Не то что бы юноша жалел Прута.
Здоровяк со сломанным носом, одержимый кровью, не вызывал у него никаких симпатий, однако очередная потеря в отряде действовала угнетающе, добавляя слабости и без того обессилевшим конечностям. Табас ухватился за кусок брезента, валявшийся в пыли, встряхнул, поискал глазами что-нибудь, на что можно было его прикрепить, но ничего не нашёл, и эта мелочь привела его в натуральное отчаяние. Бросив брезент на землю, наёмник плюхнулся на него задом, чувствуя, как песок едва не зажарил ягодицы, обхватил голову руками и сжал так, будто хотел раздавить.
Хотелось кричать, материться и стрелять в разные стороны, но больше всего хотелось, чтобы сейчас прилетел вертолёт, который унёс бы его отсюда ко всем чертям — туда, где есть вода и никто не хочет его убить. Краем глаза Табас увидел, как на него смотрит Айтер, желавший подойти, но его остановил Рыба, что-то прошептав на ухо.
Что-то громко пикнуло, наниматель подпрыгнул на месте и достал из недр дикарской одежды свой компьютер-навигатор.

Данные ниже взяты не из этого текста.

-- ==== Sys2Proof/Tests/Slice0.lean ====
section
/-!
SUPPORT. Tests: the checks of WellFormed, the decoding of every constructor from records written out by hand, one-step
tests with the values of spec/95_test_vectors.md and of the rules' worked examples, and a state that meets the hypotheses
of each statement that has some.
-/

open Sys2Proof Sys2Proof.Machine

namespace Sys2Proof.Tests

set_option Elab.async false

/-! ## Well-formedness -/

theorem test_wellFormed_refuses_named_command : WellFormed (.nopCmd 0x01) = false := by decide
theorem test_wellFormed_refuses_wide_feed : WellFormed (.feed 0 .b1 0x100) = false := by decide
theorem test_wellFormed_refuses_wide_ioWrite : WellFormed (.ioWrite 0x2124 .b2 0x10000) = false := by decide
theorem test_wellFormed_refuses_wide_memWrite : WellFormed (.memWrite 0 .b1 0x1FF) = false := by decide
theorem test_wellFormed_refuses_decoded_wrUndecoded : WellFormed (.wrUndecoded 0x24 0) = false := by decide
theorem test_wellFormed_refuses_decoded_rdUndecoded : WellFormed (.rdUndecoded 0x80 ) = false := by decide
theorem test_wellFormed_refuses_undecoded_rdWindow : WellFormed (.rdWindow 0x50) = false := by decide
theorem test_wellFormed_accepts_widest : WellFormed (.ioWrite 0x2124 .b4 0xFFFFFFFF) = true := by decide

/-- The offsets at the ends of the undecoded ranges of R98, and their decoded neighbours. -/
theorem test_undecoded_ranges :
    ([0x00, 0x23, 0x25, 0x26, 0x34, 0x37, 0x50, 0x67, 0x6C, 0x77] : List Byte).all undecodedOffset = true ∧
    ([0x24, 0x27, 0x33, 0x38, 0x4F, 0x68, 0x6B, 0x78, 0x7F, 0x80, 0xFF] : List Byte).any undecodedOffset = false := by
  decide

/-! ## Decoding, from records written out from spec/30_encoding.md -/

/-- A record that decodes to an instruction. -/
def reads (t : Tx) (i : Instr) : Bool :=
  match decode t with
  | .ok j => j == i
  | .error _ => false

/-- A record that is rejected, by this name. -/
def rejects (t : Tx) (e : DecodeError) : Bool :=
  match decode t with
  | .ok _ => false
  | .error d => d == e

/-- The command codes of R104. -/
theorem test_decode_commands :
    reads ⟨.command, 0x01, 0, 0, 0⟩ .bitblt ∧ reads ⟨.command, 0x03, 0, 0, 0⟩ .scanline ∧
    reads ⟨.command, 0x04, 0, 0, 0⟩ .bresenham ∧ reads ⟨.command, 0x05, 0, 0, 0⟩ .shortvec ∧
    reads ⟨.command, 0x06, 0, 0, 0⟩ .fastline := by decide

/-- The reserved codes of R105, at the ends of their ranges. -/
theorem test_decode_nop_codes :
    ([0x00, 0x02, 0x07, 0x08, 0x0F, 0x10, 0x1F, 0x20, 0x3F, 0x40, 0x7F, 0x80, 0xFF] : List Byte).all
      (fun c => reads ⟨.command, c.setWidth 16, 0, 0, 0⟩ (.nopCmd c)) = true := by decide

/-- The forms of BITBLT: code 1 with SRCPAT = bit 1, SRCDISP = bit 2, SRCMONO = bit 6 (R100, R231 to R235). -/
theorem test_decode_bitblt_forms :
    reads ⟨.commandFlags, 1, 0, 0b100, 0⟩ .bitbltDisplay ∧ reads ⟨.commandFlags, 1, 0, 0b10, 0⟩ .bitbltPattern ∧
    reads ⟨.commandFlags, 1, 1, 0, 0⟩ .bitbltCpuNative ∧ reads ⟨.commandFlags, 1, 1, 0b1000000, 0⟩ .bitbltCpuMono ∧
    reads ⟨.commandFlags, 1, 0, 0, 0⟩ .bitbltZeroStream := by decide

/-- The one-byte registers and the command word of R94 and R99. -/
theorem test_decode_command_word :
    reads ⟨.windowWrite, 0x24, 1, 0x04, 0⟩ (.wrCommand 0x04) ∧ reads ⟨.windowWrite, 0x27, 1, 0xCC, 0⟩ (.wrRop 0xCC) ∧
    reads ⟨.windowLong, 0x24, 4, 0xCC000001, 0⟩ (.wrCommandRop 0xCC000001) := by decide

/-- The 32-bit registers of R94, a byte in each lane (R93). -/
theorem test_decode_window_long_registers :
    reads ⟨.windowWrite, 0x28, 1, 1, 0⟩ (.wrFlags 0 1) ∧ reads ⟨.windowWrite, 0x2B, 1, 2, 0⟩ (.wrFlags 3 2) ∧
    reads ⟨.windowWrite, 0x2C, 1, 3, 0⟩ (.wrFgCol 0 3) ∧ reads ⟨.windowWrite, 0x2F, 1, 4, 0⟩ (.wrFgCol 3 4) ∧
    reads ⟨.windowWrite, 0x30, 1, 5, 0⟩ (.wrBgCol 0 5) ∧ reads ⟨.windowWrite, 0x32, 1, 6, 0⟩ (.wrBgCol 2 6) ∧
    reads ⟨.windowWrite, 0x44, 1, 7, 0⟩ (.wrStyle 0 7) ∧ reads ⟨.windowWrite, 0x45, 1, 8, 0⟩ (.wrStyle 1 8) ∧
    reads ⟨.windowWrite, 0x68, 1, 9, 0⟩ (.wrCkey 0 9) ∧ reads ⟨.windowWrite, 0x6B, 1, 10, 0⟩ (.wrCkey 3 10) ∧
    reads ⟨.windowWrite, 0x78, 1, 11, 0⟩ (.wrFgColMirror 0 11) ∧
    reads ⟨.windowWrite, 0x7B, 1, 12, 0⟩ (.wrFgColMirror 3 12) ∧
    reads ⟨.windowWrite, 0x7C, 1, 13, 0⟩ (.wrBgColMirror 0 13) ∧
    reads ⟨.windowWrite, 0x7F, 1, 14, 0⟩ (.wrBgColMirror 3 14) := by decide

/-- The 16-bit registers of R94, both lanes (R93). -/
theorem test_decode_window_word_registers :
    reads ⟨.windowWrite, 0x38, 1, 1, 0⟩ (.wrDstX 0 1) ∧ reads ⟨.windowWrite, 0x39, 1, 2, 0⟩ (.wrDstX 1 2) ∧
    reads ⟨.windowWrite, 0x3A, 1, 3, 0⟩ (.wrDstY 0 3) ∧ reads ⟨.windowWrite, 0x3B, 1, 4, 0⟩ (.wrDstY 1 4) ∧
    reads ⟨.windowWrite, 0x3C, 1, 5, 0⟩ (.wrSrcX 0 5) ∧ reads ⟨.windowWrite, 0x3D, 1, 6, 0⟩ (.wrSrcX 1 6) ∧
    reads ⟨.windowWrite, 0x3E, 1, 7, 0⟩ (.wrSrcY 0 7) ∧ reads ⟨.windowWrite, 0x3F, 1, 8, 0⟩ (.wrSrcY 1 8) ∧
    reads ⟨.windowWrite, 0x40, 1, 9, 0⟩ (.wrSizeX 0 9) ∧ reads ⟨.windowWrite, 0x41, 1, 10, 0⟩ (.wrSizeX 1 10) ∧
    reads ⟨.windowWrite, 0x42, 1, 11, 0⟩ (.wrSizeY 0 11) ∧ reads ⟨.windowWrite, 0x43, 1, 12, 0⟩ (.wrSizeY 1 12) ∧
    reads ⟨.windowWrite, 0x48, 1, 13, 0⟩ (.wrClipLeft 0 13) ∧ reads ⟨.windowWrite, 0x49, 1, 14, 0⟩ (.wrClipLeft 1 14) ∧
    reads ⟨.windowWrite, 0x4A, 1, 15, 0⟩ (.wrClipTop 0 15) ∧ reads ⟨.windowWrite, 0x4B, 1, 16, 0⟩ (.wrClipTop 1 16) ∧
    reads ⟨.windowWrite, 0x4C, 1, 17, 0⟩ (.wrClipRight 0 17) ∧
    reads ⟨.windowWrite, 0x4D, 1, 18, 0⟩ (.wrClipRight 1 18) ∧
    reads ⟨.windowWrite, 0x4E, 1, 19, 0⟩ (.wrClipBottom 0 19) ∧
    reads ⟨.windowWrite, 0x4F, 1, 20, 0⟩ (.wrClipBottom 1 20) := by decide

/-- The pattern range, the undecoded offsets and the window reads of R94, R97, R98. -/
theorem test_decode_window_rest :
    reads ⟨.windowWrite, 0x80, 1, 1, 0⟩ (.wrPattern 0 1) ∧ reads ⟨.windowWrite, 0xFF, 1, 2, 0⟩ (.wrPattern 127 2) ∧
    reads ⟨.windowWrite, 0x23, 1, 3, 0⟩ (.wrUndecoded 0x23 3) ∧ reads ⟨.windowWrite, 0x25, 1, 4, 0⟩ (.wrUndecoded 0x25 4) ∧
    reads ⟨.windowRead, 0x27, 1, 0, 0⟩ (.rdWindow 0x27) ∧ reads ⟨.windowRead, 0x77, 1, 0, 0⟩ (.rdUndecoded 0x77) := by
  decide

/-- The ports of R109. -/
theorem test_decode_ports :
    reads ⟨.portWrite, 0x3C4, 1, 1, 0⟩ (.portSeqIdx (.write 1)) ∧ reads ⟨.portRead, 0x3C4, 1, 0, 0⟩ (.portSeqIdx .read) ∧
    reads ⟨.portWrite, 0x3C5, 1, 2, 0⟩ (.portSeqData (.write 2)) ∧ reads ⟨.portRead, 0x3C5, 1, 0, 0⟩ (.portSeqData .read) ∧
    reads ⟨.portWrite, 0x3CE, 1, 3, 0⟩ (.portGdcIdx (.write 3)) ∧ reads ⟨.portRead, 0x3CE, 1, 0, 0⟩ (.portGdcIdx .read) ∧
    reads ⟨.portWrite, 0x3CF, 1, 4, 0⟩ (.portGdcData (.write 4)) ∧ reads ⟨.portRead, 0x3CF, 1, 0, 0⟩ (.portGdcData .read) ∧
    reads ⟨.portWrite, 0x3D4, 1, 5, 0⟩ (.portCrtcIdx (.write 5)) ∧
    reads ⟨.portRead, 0x3D4, 1, 0, 0⟩ (.portCrtcIdx .read) ∧
    reads ⟨.portWrite, 0x3D5, 1, 6, 0⟩ (.portCrtcData (.write 6)) ∧
    reads ⟨.portRead, 0x3D5, 1, 0, 0⟩ (.portCrtcData .read) ∧
    reads ⟨.portWrite, 0x3D8, 1, 7, 0⟩ (.portWbank (.write 7)) ∧ reads ⟨.portRead, 0x3D8, 1, 0, 0⟩ (.portWbank .read) ∧
    reads ⟨.portWrite, 0x3D9, 1, 8, 0⟩ (.portRbank (.write 8)) ∧
    reads ⟨.portRead, 0x3D9, 1, 0, 0⟩ (.portRbank .read) := by decide

/-- The transactions of R90 and the events of R91 and R290. -/
theorem test_decode_transactions_and_events :
    reads ⟨.ioWrite, 0x2124, 4, 0xF0000004, 0⟩ (.ioWrite 0x2124 .b4 0xF0000004) ∧
    reads ⟨.ioRead, 0x212C, 2, 0, 0⟩ (.ioRead 0x212C .b2) ∧
    reads ⟨.memWrite, 0, 1, 0x55, 0xA0010⟩ (.memWrite 0xA0010 .b1 0x55) ∧
    reads ⟨.memRead, 0, 4, 0, 0xE0000012⟩ (.memRead 0xE0000012 .b4) ∧
    reads ⟨.feed, 0, 2, 0x2211, 0xA0000⟩ (.feed 0xA0000 .b2 0x2211) ∧
    reads ⟨.modeUpdate, 0, 0, 16, 80⟩ (.modeUpdate 16 80) ∧
    reads ⟨.pciSetMemEnable, 0, 0, 1, 0⟩ (.pciSetMemEnable true) ∧
    reads ⟨.pciSetBar, 1, 0, 0xF0000000, 0⟩ (.pciSetBar 1 0xF0000000) ∧
    reads ⟨.clearDirty, 0, 0, 7, 0⟩ (.clearDirty 7) ∧ reads ⟨.reset, 0, 0, 0, 0⟩ .reset := by decide

/-- What is no transaction is rejected by its name. -/
theorem test_decode_rejections :
    rejects ⟨.tableWord, 0x3C0, 0, 0, 0⟩ .unknownTableWord ∧ rejects ⟨.commandFlags, 1, 0, 8, 0⟩ .unknownCommandForm ∧
    rejects ⟨.windowWrite, 0x100, 1, 0, 0⟩ .badOffset ∧ rejects ⟨.windowLong, 0x28, 4, 0, 0⟩ .badLongOffset ∧
    rejects ⟨.portRead, 0x3C0, 1, 0, 0⟩ .unknownPort ∧ rejects ⟨.ioRead, 0x2124, 3, 0, 0⟩ .badWidth ∧
    rejects ⟨.ioWrite, 0x2124, 1, 0x100, 0⟩ .valueTooWide ∧ rejects ⟨.reset, 1, 0, 0, 0⟩ .strayField := by decide

/-- Bare table words with a data byte above the 16 matched bits, and a command row's word. -/
theorem test_decode_table_words :
    decodeTableWord 24 0x5A0039 = some (.wrDstX 1 0x5A) ∧ decodeTableWord 8 0x06 = some .fastline ∧
    decodeTableWord 16 0x03D8 = some (.portWbank (.write 0)) ∧ decodeTableWord 16 0x03C0 = none := by decide

/-- No two rows that fix their bits are matched by one word (NOP_CMD, which R104 gives "any other" code, apart). -/
theorem test_rows_do_not_overlap :
    (portRows ++ commandRows ++ writeRows.map Row.asTableWord).Pairwise
      (fun r q => (r.pat ^^^ q.pat) &&& r.mask &&& q.mask ≠ 0) := by decide

/-! ## One step at a time -/

/-- The state after an instruction, if it goes on. -/
def after (i : Instr) (s : State) : Option State :=
  match exec i s with
  | .next t => some t
  | .fault _ => none
  | .refused _ => none

/-- The engine defaults of spec/95_test_vectors.md section 1: 8 bits per pixel, pitch 16, an open clip rectangle. -/
def engine : State :=
  { State.reset with accelBpp := .bpp8, rowOffset := 2, clipRight := 0x7FFF, clipBottom := 0x7FFF }

/-- The engine defaults with a row of bytes in video memory from address 0. -/
def withRow (bs : List Byte) : State := { engine with vram := Memory.writeBytes [] 0 bs }

/-- Bytes of video memory. -/
def bytesAt (t : State) (a n : Nat) : List Byte := t.vram.readBytes a n

/-- A PCI instance with memory space enabled (vector V31). -/
def enabled : State := { State.reset with pciMemEn := true }

/-- The engine awaiting native 8-bit data for one row of four pixels (vector V60), memory space enabled. -/
def awaiting : State :=
  let s : State := { engine with pciMemEn := true, rop := 0xCC, useSrc := 0x33, sizeX := 3 }
  { s with command := 1, eng := .awaitSrc (snapshot s) }

/-- The engine awaiting mono data for one row of eight pixels (vector V64), memory space enabled. -/
def awaitingMono : State :=
  let s : State := { engine with pciMemEn := true, rop := 0xCC, useSrc := 0x33, sizeX := 7, flags := 0x40, fgCol := 0xFF }
  { s with command := 1, eng := .awaitSrc (snapshot s) }

/-- A Gen0 instance whose sub-mode is bound to `gdc[0x07][1:0]` and set to the given value, none of its functions
supplied. -/
def gen0 (mode : Byte) : State :=
  let cfg : Config := { Config.referenceFor .gen0 true with
    binding := { Binding.reference with subMode := some ⟨⟨.gdc, 7, 0⟩, .mono, .latch, .normal⟩ } }
  { State.attach cfg with pciMemEn := true, gdc := (Vector.replicate 256 (0 : Byte)).set 7 mode }

/-- The same with all three functions supplied and the linear base programmed. -/
def gen0Given (mode : Byte) : State :=
  { gen0 mode with
    cfg := { (gen0 mode).cfg with gen0MonoWriteGiven := true, gen0LatchWriteGiven := true, gen0LatchReadGiven := true }
    linearBase := 0xE0000000 }

/-! ### Raster operations: vectors V5, V5a, V7 and V8 -/

theorem test_mix_vectors :
    mix 0x5A 0x12345678 0x0F0F00FF 0x33CC55AA = 0x1D3B5687 ∧ mix 0x5A 0x0F 0xFF 0x12345678 = 0xF0 ∧
    mix 0x66 0x12345678 0x0F0F00FF 0x33CC55AA = 0x21F803D2 ∧ mix 0x96 0x12345678 0x0F0F00FF 0x33CC55AA = 0x2EF7032D := by
  decide +kernel

theorem test_mix_table_results :
    mix 0xB8 0x12345678 0x0F0F00FF 0x33CC55AA = 0x1E07547D ∧ mix 0xE2 0x12345678 0x0F0F00FF 0x33CC55AA = 0x033C02FA ∧
    mix 0x50 0x12345678 0x0F0F00FF 0x33CC55AA = 0x0D0B0087 ∧ mix 0x0F 0xFF 0xFF 0xFF = 0xFFFFFF00 := by decide +kernel

/-! ### Commands -/

/-- Example of R230 and vector V73: with a ROP that reads the source the command awaits data and draws nothing. -/
theorem test_bitblt_awaits :
    (after .bitblt { engine with rop := 0xCC, useSrc := 0x33 }).map (fun t => (busy t, t.vram, t.command)) =
      some (true, [], 1) := by decide +kernel

/-- Vector V45: sizes −1 and −2 draw one pixel. -/
theorem test_bitblt_negative_size :
    (after .bitblt { engine with
      flags := 0x4002, fgCol := 0x09, rop := 0xF0, sizeX := 0xFFFF, sizeY := 0xFFFE }).map (fun t => t.vram) =
      some [(0, 9)] := by decide +kernel

/-- Vector V43. -/
theorem test_bitbltDisplay_copies :
    (after .bitbltDisplay { withRow [0x11, 0x22] with
      flags := 4, rop := 0xCC, useSrc := 0x33, dstY := 1, sizeX := 1 }).map (fun t => (bytesAt t 16 2, busy t)) =
      some ([0x11, 0x22], false) := by decide +kernel

/-- Vector V58: TRANSENA and TRANSREV skip the source equal to the foreground. -/
theorem test_bitbltDisplay_transparent :
    (after .bitbltDisplay { withRow ([0x10, 0x20, 0x10, 0x30] ++ List.replicate 12 0 ++ List.replicate 4 0xEE) with
      flags := 0x3004, rop := 0xCC, useSrc := 0x33, fgCol := 0x30, bgCol := 0x10, dstY := 1, sizeX := 3 }).map
        (fun t => bytesAt t 16 4) = some [0x10, 0x20, 0x10, 0xEE] := by decide +kernel

/-- Vector V44. -/
theorem test_bitbltPattern_solid :
    (after .bitbltPattern { engine with flags := 0x4002, fgCol := 0x5A, rop := 0xF0, sizeX := 3, sizeY := 1 }).map
      (fun t => (bytesAt t 0 5, bytesAt t 16 5)) =
      some ([0x5A, 0x5A, 0x5A, 0x5A, 0], [0x5A, 0x5A, 0x5A, 0x5A, 0]) := by decide +kernel

/-- Vector V49: the pattern is anchored at the destination coordinates. -/
theorem test_bitbltPattern_mono :
    (after .bitbltPattern { engine with
      pattern := (Vector.replicate 128 (0 : Byte)).set 0 0x80 |>.set 1 0x40, flags := 0x22, fgCol := 0xFF, bgCol := 0x11,
      rop := 0xF0, dstX := 6, sizeX := 3, sizeY := 1 }).map (fun t => (bytesAt t 6 4, bytesAt t 22 4)) =
      some ([0x11, 0x11, 0xFF, 0x11], [0x11, 0x11, 0x11, 0xFF]) := by decide +kernel

/-- Vector V73 by the table's own row: the native form awaits data. -/
theorem test_bitbltCpuNative_awaits :
    (after .bitbltCpuNative { engine with rop := 0xCC, useSrc := 0x33, sizeX := 3 }).map (fun t => (busy t, t.vram)) =
      some (true, []) := by decide +kernel

/-- Vector V97: a new command aborts the awaiting one, its pixels stay, and it starts at pixel 0. -/
theorem test_bitbltCpuNative_restarts :
    ((after .bitbltCpuNative (feed [0x11, 0x22] awaiting)).map (fun t => (busy t, bytesAt t 0 4, (feed [0x55] t).vram.read 0))) =
      some (true, [0x11, 0x22, 0, 0], 0x55) := by decide +kernel

/-- Example of R234, up to its feed. -/
theorem test_bitbltCpuMono_awaits :
    (after .bitbltCpuMono { engine with flags := 0x40, rop := 0xCC, useSrc := 0x33, sizeX := 7 }).map
      (fun t => (busy t, t.vram)) = some (true, []) := by decide +kernel

/-- Vector V72. -/
theorem test_bitbltZeroStream_runs :
    (after .bitbltZeroStream { engine with flags := 0x4000, rop := 0xF0, fgCol := 0x77, sizeX := 1 }).map
      (fun t => (bytesAt t 0 3, busy t)) = some ([0x77, 0x77, 0], false) := by decide +kernel

/-- Vector V71: the zero datum is the background, which is transparent. -/
theorem test_bitbltZeroStream_transparent :
    (after .bitbltZeroStream { withRow [0x44, 0x44] with flags := 0x1040, rop := 0x55, sizeX := 1 }).map
      (fun t => bytesAt t 0 2) = some [0x44, 0x44] := by decide +kernel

— Спутник! — вскрикнул он.
Табас нехотя поднял голову.
— И как? — из окна кабины высунулась перебинтованная голова. — Долго нам ещё переть?
— Несколько дней.
«Несколько дней»
Табас тихо зарычал, стараясь отогнать дурацкое состояние и хоть как-нибудь взбодриться. «Несколько дней — это можно», — подумал он, наконец, и, поднявшись, продолжил поиски чёртовых подпорок…
Солнце жарило сверху, осточертевший до невозможности песок — снизу, отчего юноша чувствовал себя яичницей на сковородке. Было бы неплохо поспать, но постоянная жажда и духота не давали сомкнуть глаз. Идти дальше решили по ночам, чтобы так не донимало царившее вокруг пекло.

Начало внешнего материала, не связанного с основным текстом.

-- ==== Sys2Proof/Machine/Step.lean ====
section
/-! DEFINITION. One step of the event machine: the oldest pending event is performed on the state its predecessor left
(00_scope.md R9, 20_memory.md R53). -/

namespace Sys2Proof.Machine

/-- One event. With nothing pending the block holds for a clock cycle (60_exceptions.md R155); `RESET` resets; an
operation word is decoded and run, or refused by name without a step being taken (60_exceptions.md R142). -/
def step (s : State) : Host.Outcome State Fault Refusal :=
  match s.pending with
  | [] => .next s.idleCycle
  | .reset :: rest => .next { s with pending := rest }.performReset
  | .word lo hi :: rest =>
    match fetchInstr lo hi with
    | some i => exec i { s with pending := rest }
    | none => .refused (.reservedOperationWord (storedOfBytes lo hi))

/-- `s` with the instruction whose bits are `w` presented by the environment as the very next event
(notes/assumptions/3.md). -/
def State.withFetchWord (s : State) (nbits w : Nat) : State :=
  { s with pending := .word (storedLow (tableWord nbits w)) (storedHigh (tableWord nbits w)) :: s.pending }

end Sys2Proof.Machine
end

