-- ==== Sys2Proof/Tests/Slice0.lean ====
section
/-! SUPPORT. The model's own tests. Expected values are those of 95_test_vectors.md, named by vector, or of the worked
example of the rule a comment names. After them, for each statement with hypotheses, the inputs that meet them. -/

namespace Sys2Proof.Tests

open Sys2Proof.Machine

/-! ## Helpers -/

/-- The parameters of a vector, active low. -/
def cfg (mask start next : Byte) : Config :=
  { repeatMask := mask, repeatStart := start, repeatNext := next, activeLow := true }

/-- The registers in the column order of the vectors' tables. -/
def rg (ks kp kr ct0 ct1 rpt : Byte) : Regs :=
  { keyState := ks, keyPress := kp, keyRpt := kr, ct0 := ct0, ct1 := ct1, rpt := rpt }

/-- A state with nothing pending. -/
def st (c : Config) (r : Regs) : State := { regs := r, cfg := c, pending := [], result := none }

/-- The registers and the result of a next state. -/
def after : Host.Outcome State Fault Refusal → Option (Regs × Option Byte)
  | .next t => some (t.regs, t.result)
  | .fault _ => none
  | .refused _ => none

/-! ## Well-formedness: the ill-formed terms each check refuses (95_test_vectors.md V22) -/

theorem test_reserved_words_ill_formed :
    OpWord.legal 0x500 = false ∧ OpWord.legal 0x6FE = false ∧ OpWord.legal 0x7FF = false := by decide
theorem test_words_well_formed : OpWord.legal 0x3FF = true ∧ OpWord.legal 0x4FF = true := by decide
theorem test_stored_above_eleven_bits_ill_formed :
    StoredWord.legal 0x0800 = false ∧ StoredWord.legal 0x84FE = false := by decide
theorem test_stored_reserved_ill_formed : StoredWord.legal 0x0500 = false ∧ StoredWord.legal 0x07FF = false := by
  decide
theorem test_instr_well_formed : Instr.wellFormed (.tick 0xFE) = true := by decide

/-! ## Decoding: words written out bit by bit (30_encoding.md R72, 95_test_vectors.md V22) -/

theorem test_decode_get_press : decodeWord 0b00011111111 = some (.getPress 0xFF) := by decide
theorem test_decode_get_rpt : decodeWord 0b00100000110 = some (.getRpt 0x06) := by decide
theorem test_decode_get_short : decodeWord 0b01010100101 = some (.getShort 0xA5) := by decide
theorem test_decode_get_long : decodeWord 0b01100000110 = some (.getLong 0x06) := by decide
theorem test_decode_tick : decodeWord 0b10011111110 = some (.tick 0xFE) := by decide
theorem test_decode_refuses_reserved :
    decodeWord 0b10100000000 = none ∧ decodeWord 0b11011111110 = none ∧ decodeWord 0b11111111111 = none := by decide
theorem test_decode_bytes_little_endian :
    decodeBytes [0x06, 0x03, 0xAB] = .op (.getLong 0x06) [0xAB] ∧
    decodeBytes [0xFE, 0x04] = .op (.tick 0xFE) [] := by decide
theorem test_decode_bytes_refuses :
    decodeBytes [0x00, 0x08] = .refused (.reservedOperationWord 0x0800) ∧
    decodeBytes [0xFE, 0x06] = .refused (.reservedOperationWord 0x06FE) ∧
    decodeBytes [0xFE] = .refused .incompleteWord := by decide
theorem test_encode_stored_bytes :
    encode (.getPress 0x01) = [0x01, 0x00] ∧ encode (.getRpt 0x06) = [0x06, 0x01] ∧
    encode (.getShort 0x01) = [0x01, 0x02] ∧ encode (.getLong 0x00) = [0x00, 0x03] ∧
    encode (.tick 0xFF) = [0xFF, 0x04] := by decide
theorem test_decode_table_word :
    decodeTableWord 16 0x4FE = some (.tick 0xFE) ∧ decodeTableWord 11 0x206 = some (.getShort 0x06) ∧
    decodeTableWord 16 0x500 = none := by decide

— Дай жвачку, — попросил юноша у Ибара ночью, когда солнце уже зашло за горизонт, а неровный серебристый свет Тоя окрасил пустыню в цвет потускневшего серебра. Она была очень похожа на море — то самое, которое Табас видел в школе на картинках: огромные серые валуны, волнующиеся, перекатывающиеся, плотные, как скалы.
— Что, опять?.. — поинтересовался обожжённый, приподнимая голову и вопросительно глядя на напарника.
— Да, — соврал Табас. — Опять начинается.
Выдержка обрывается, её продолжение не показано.